AI Safety

Fairness gaps in AI drug discovery: new review calls for bias metrics

10-page paper reveals how dataset splits and reward design skew results across cancer types.

Deep Dive

Deep reinforcement learning (DRL) is revolutionizing de novo molecular design, but a new rapid evidence review from researchers at the University of Calgary and collaborators reveals a critical blind spot: fairness. The paper, accepted at IEEE COMPSAC 2026 and posted on arXiv, syntheses 10 pages of analysis on how dataset composition, reward design, and evaluation metrics can introduce bias against specific disease areas or chemotypes.
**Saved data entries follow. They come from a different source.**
-- ==== Sys2Proof/Machine/Engine.lean ====
section
/-!
DEFINITION. Sys2Proof/Machine/Engine.lean: the copy engines (R251, R252, R255 to R263), arrivals into landing zones (R275), and
the completion of treadles (R302 to R304).
-/
namespace Sys2Proof.Machine

/-! ## Virtual queues (R250, R251, R354) -/

/-- The loom whose engine performs a command: its core's, or, once that has left the partition, the partition's
lowest-numbered loom. -/
def State.engineLoom (s : State) (c : Cmd) : Nat :=
  let l := c.core / 4
  if s.loomHolder l = c.ctx.part then l else ((List.range 40).find? fun k => s.loomHolder k == c.ctx.part).getD l
/-- The head commands of a loom's virtual queues, one for each pair of core and owner. -/
def State.heads (s : State) (loom : Nat) : List Cmd :=
  (s.cmds.filter fun c => c.st != .running && s.engineLoom c == loom).foldl (fun acc c =>
    if acc.any fun x => x.core == c.core && x.owner == c.owner then acc else acc ++ [c]) []
/-- A command replaced, and a command gone. -/
def State.setCmd (s : State) (c : Cmd) : State :=
  { s with cmds := s.cmds.map fun (x : Cmd) => if x.key = c.key then c else x }
def State.dropCmd (s : State) (c : Cmd) : State :=
  { s with cmds := s.cmds.filter fun (x : Cmd) => x.key != c.key }
/-- The commands of a virtual queue that have not begun, the head first. -/
def State.queueOf (s : State) (c : Cmd) : List Cmd :=
  s.cmds.filter fun x => x.st != .running && x.core == c.core && x.owner == c.owner
/-- The command that becomes the head of a virtual queue once its head `c` has left it: its age counts from now. -/
def State.nextHead (s : State) (c : Cmd) : State :=
  match s.queueOf c with
  | x :: y :: _ => if x.key = c.key then s.setCmd { y with since := s.clock } else s
  | _ => s

/-- A change of the bobbin of a command. -/
def onBob (s : State) (c : Cmd) (f : Bobbin → Bobbin) : State :=
  match c.bob with
  | none => s
  | some n => s.onUid c.uid fun sh => sh.setBob n (f (sh.bobbins[n]?.getD {}))

/-! ## The engine as an agent (R16, R101) -/

/-- The memory unit, when it serves remote requests, treadle execution, and the host. -/
def farObs : Obs := { who := farSrc, core := none, agent := agVector }
def trdlObs (order : Nat) : Obs := { who := trdlSrc order, core := none, agent := agScalar }
/-- A command as an observer: no order holds between two commands of an engine. The bytes of a CPY.LZ of another chip, number 0,
are the memory unit's. -/
def Cmd.obs (c : Cmd) (s : State) : Obs :=
  if c.key = 0 then farObs
  else { who := cmdSrc c.key, core := some (engineCore (s.engineLoom c)), agent := agVector }
/-- What a release of the engine for a command covers (R101): its own writes, and what was ordered before its issue. -/
def Cmd.covers (c : Cmd) (s : State) (r : Store) : Bool :=
  let o := c.obs s
  r.src == o.who || (match r.performedFor o.core with
    | some t => decide (t ≤ c.floor)
    | none => false)

/-! ## Failure (R262, R304) -/

/-- A treadle whose operation fails: FAILED, with one entry of KIND 9 in the arming shuttle's error queue, or in the
function's once that shuttle has ended. -/
def failTreadle (s : State) (i cause outcome peer : Nat) (addr : Word) : State :=
  match s.treadles.find? fun (t : Treadle) => t.idx == i with
  | none => s
  | some t =>
    let s := { s with treadles := s.treadles.map fun (x : Treadle) =>
      if x.idx = i then { x with st := .failed, cause := cause, outcome := outcome, parked := [], leaf := none } else x }
    let w0 := eqHeader 9 cause outcome peer t.owner 0 i
    match s.byUid t.uid with
    | some _ => recordFailure s t.uid w0 addr
    | none => feqPush s t.part 8 t.shid t.launchId w0 addr

/-- The other chips that a command reaches: those of its sources, then of its destination (R262, R291). -/
def Cmd.peers (c : Cmd) (chip : Nat) : List Nat :=
  ((c.pins.filterMap (·.phys.remote)) ++ if c.form = 7 ∧ nameChip c.a ≠ chip then [nameChip c.a] else []).eraseDups
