-- ==== Sys2Proof/Machine/Pages.lean ====
section
/-!
DEFINITION. Sys2Proof/Machine/Pages.lean: page responses (R336), invalidations (R337), migrations (R340 to R343) and the
copying of granules into a checkpoint bank (R365).
-/
namespace Sys2Proof.Machine

/-! ## Runs of storage -/

/-- `n` bytes from `src` copied to `dst`. -/
def copyRange (m : List Host.Cell) (src dst n : Nat) : List Host.Cell :=
  m.filter (fun c => decide (c.1 < dst))
    ++ (m.filter fun c => decide (src ≤ c.1 ∧ c.1 < src + n)).map (fun c => (c.1 - src + dst, c.2))
    ++ m.filter (fun c => decide (dst + n ≤ c.1))
/-- The marks of `n` words from word `src` copied to word `dst`. -/
def copyMarks (p : List Nat) (src dst n : Nat) : List Nat :=
  p.filter (fun w => decide (w < dst))
    ++ (p.filter fun w => decide (src ≤ w ∧ w < src + n)).map (fun w => w - src + dst)
    ++ p.filter (fun w => decide (dst + n ≤ w))
/-- `n` bytes of zeros from `k`. -/
def zeroRange (m : List Host.Cell) (k n : Nat) : List Host.Cell := m.filter fun c => decide (c.1 < k ∨ k + n ≤ c.1)
def zeroMarks (p : List Nat) (k n : Nat) : List Nat := p.filter fun w => decide (w < k ∨ k + n ≤ w)
/-- The stores to a page whose order before the loads of others is still open, as they stand at its copy (R99). -/
def State.copyStores (s : State) (src dst : Nat) : List Store :=
  (s.stores.filter fun r => decide (src ≤ r.key ∧ r.key + r.old.length ≤ src + 65536)).map fun r =>
    { r with key := r.key - src + dst }
/-- A 64 KiB page copied with its poison marks and with what loads may still miss. Log entry 8, DESIGN CHOICE. -/
def State.copyPage (s : State) (src dst : Nat) : State :=
  { s.settleBytes dst 65536 with
    stores := s.copyStores src dst ++ (s.settleBytes dst 65536).stores
    mem := copyRange s.mem src dst 65536, poisoned := copyMarks s.poisoned (src / 8) (dst / 8) 8192 }
/-- Bytes that no rule gives, `n` from `dst`, as cells. -/
def freeCells (byte : Nat → Byte) (dst n : Nat) : List Host.Cell :=
  (List.range n).filterMap fun i => if byte i = emptyByte then none else some (dst + i, byte i)
/-- `n` bytes from `src` copied to `dst` with their poison marks: whole words. -/
def State.copyBytes (s : State) (src dst n : Nat) : State :=
  { s.settleBytes dst n with mem := copyRange s.mem src dst n, poisoned := copyMarks s.poisoned (src / 8) (dst / 8) (n / 8) }
/-- A 64 KiB page of another chip pulled to `dst`: what it holds is that chip's, a free value here (R343). -/
def State.pullPage (s : State) (dst : Nat) : State :=
  let cells := freeCells (Config.pulledByte s.fresh) dst 65536
  let marks := (List.range 8192).filterMap fun i => if Config.pulledPoison s.fresh i then some (dst / 8 + i) else none
  { s.settleBytes dst 65536 with
    fresh := s.fresh + 1
    mem := s.mem.filter (fun c => decide (c.1 < dst)) ++ cells ++ s.mem.filter fun c => decide (dst + 65536 ≤ c.1)
    poisoned := s.poisoned.filter (fun w => decide (w < dst / 8)) ++ marks ++ s.poisoned.filter fun w => decide (dst / 8 + 8192 ≤ w) }
/-- `n` bytes zeroed, their marks cleared. -/
def State.zero (s : State) (k n : Nat) : State :=
  { s.settleBytes k n with mem := zeroRange s.mem k n, poisoned := zeroMarks s.poisoned (k / 8) (n / 8) }

/-- The units of 256 bytes of a region's scrub (R355). -/
def scrubUnits (r : Nat) : Nat := if r < 40 then 131072 else 46875000

/-! ## Stage-2 leaves (R329, R330) -/

/-- An entry rewritten. -/
def State.putEntry (s : State) (k e : Nat) : State := s.store k 8 e false
/-- Fields of a leaf (Table 20-1). -/
def leafPpn (e : Nat) : Nat := bits e 16 36
def withPpn (e ppn : Nat) : Nat := setBits e 16 36 ppn
def withMig (e : Nat) (b : Bool) : Nat := setBit e 63 b
def withPull (e n : Nat) : Nat := setBits e 60 2 n

/-! ## Waking what was parked (R218, R229, R252) -/

/-- Whether a leaf is that of a guest page of a partition. -/
def HeldLeaf.isOf (l : HeldLeaf) (part gpage : Nat) : Bool := l.part == part && l.gpage == gpage
/-- The accesses parked on a leaf walk again. -/
def wakeLeaf (s : State) (part gpage : Nat) : State :=
  let s := s.mapShuttles fun sh => match sh.status with
    | .waiting (.page _ leaves) => if leaves.any (·.isOf part gpage) then { sh with status := .ready } else sh
    | _ => sh
  { s with cmds := s.cmds.map fun (c : Cmd) => match c.st with
    | .held l => if l.isOf part gpage then { c with st := .queued } else c
    | _ => c }

/-! ## Page responses (R335, R336) -/

/-- Requests that waited inside the device enter their queue as it has room. -/
def drainQueue (s : State) (fn queue : Nat) : State :=
  (s.func fn).reqs.foldl (fun s (r : PageReq) =>
    if r.queued || r.queue != queue then s
    else
      let (r, s) := queueRequest s fn r
      let f := s.func fn
      s.setFunc fn { f with reqs := f.reqs.map fun (x : PageReq) => if x.key = r.key then r else x }) s

/-- The translations that wait for a request once it has been answered: after a positive answer they walk again, after a
negative one they fault (R218, R336). -/
def answerMisses (fn key : Nat) (neg : Bool) (ms : List Miss) : List Miss :=
  ms.filterMap fun m => if m.fn = fn ∧ m.req = key then (if neg then some { m with neg := true } else none) else some m
/-- A shuttle after the answer to a request: PGSTAT counts those that are left, and keeps the sign of the
answer (R338). -/
def Shuttle.answered (fn : Nat) (r : PageReq) (neg : Bool) (left : Nat × Nat → Bool) (sh : Shuttle) : Shuttle :=
  let sh := { sh with missed := answerMisses fn r.key neg sh.missed }
  match sh.status with
  | .waiting (.page ids _) =>
    if ids.contains (fn, r.key) then
      let n := (ids.filter fun x => x != (fn, r.key) && left x).length
      { sh with pgstat := w64 (setBits (setBit sh.pgstat.toNat 5 neg) 16 8 (min 255 n)) }
    else sh
  | _ => sh

/-- The commands and treadles that an answer concerns; a command probes again when it is next chosen. -/
def releaseCmds (s : State) (fn key : Nat) (neg : Bool) : State :=
  { s with
    cmds := s.cmds.map fun (c : Cmd) =>
      if c.missed.any fun m => m.fn == fn && m.req == key then
        { c with missed := answerMisses fn key neg c.missed, st := if c.st = .parked then .queued else c.st }
      else c
    treadles := s.treadles.map fun (t : Treadle) => { t with parked := answerMisses fn key neg t.parked } }
/-- The treadles that a negative answer ends (R302). -/
def denyTreadles (s : State) : State :=
  (s.treadles.filter fun (t : Treadle) => t.parked.any (·.neg)).foldl (fun s (t : Treadle) =>
    failTreadle s t.idx 6 0 s.chip (match t.op with
      | .amo _ _ a _ => a
      | .st _ a _ => a
      | _ => 0)) s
The authors examined three core questions: how dataset splitting strategies (scaffold vs. random) affect distribution shift, how reward functions like QED, docking scores, toxicity, and synthetic accessibility can inadvertently bias outputs toward well-studied cancer types, and which measurable metrics best capture fairness. They propose tracking parity across cancer vs. non-cancer indications, across cancer subtypes, and distributional balance in physicochemical descriptors and scaffold diversity. The review offers concrete guidance for reporting distribution parity and outcome parity, highlighting open gaps for trustworthy, cancer-relevant DRL generation.

Key Points
  • Dataset split choice (scaffold vs. random) significantly alters distribution shift and fairness across chemotypes.
  • Reward functions like QED and docking scores can create bias toward well-studied cancer targets, neglecting rare subtypes.
  • Proposed fairness metrics include groupwise validity, toxicity parity, and scaffold/chemotype diversity across disease domains.

Why It Matters

As DRL speeds drug discovery, unchecked bias could widen treatment gaps—this review gives teams a fairness toolkit.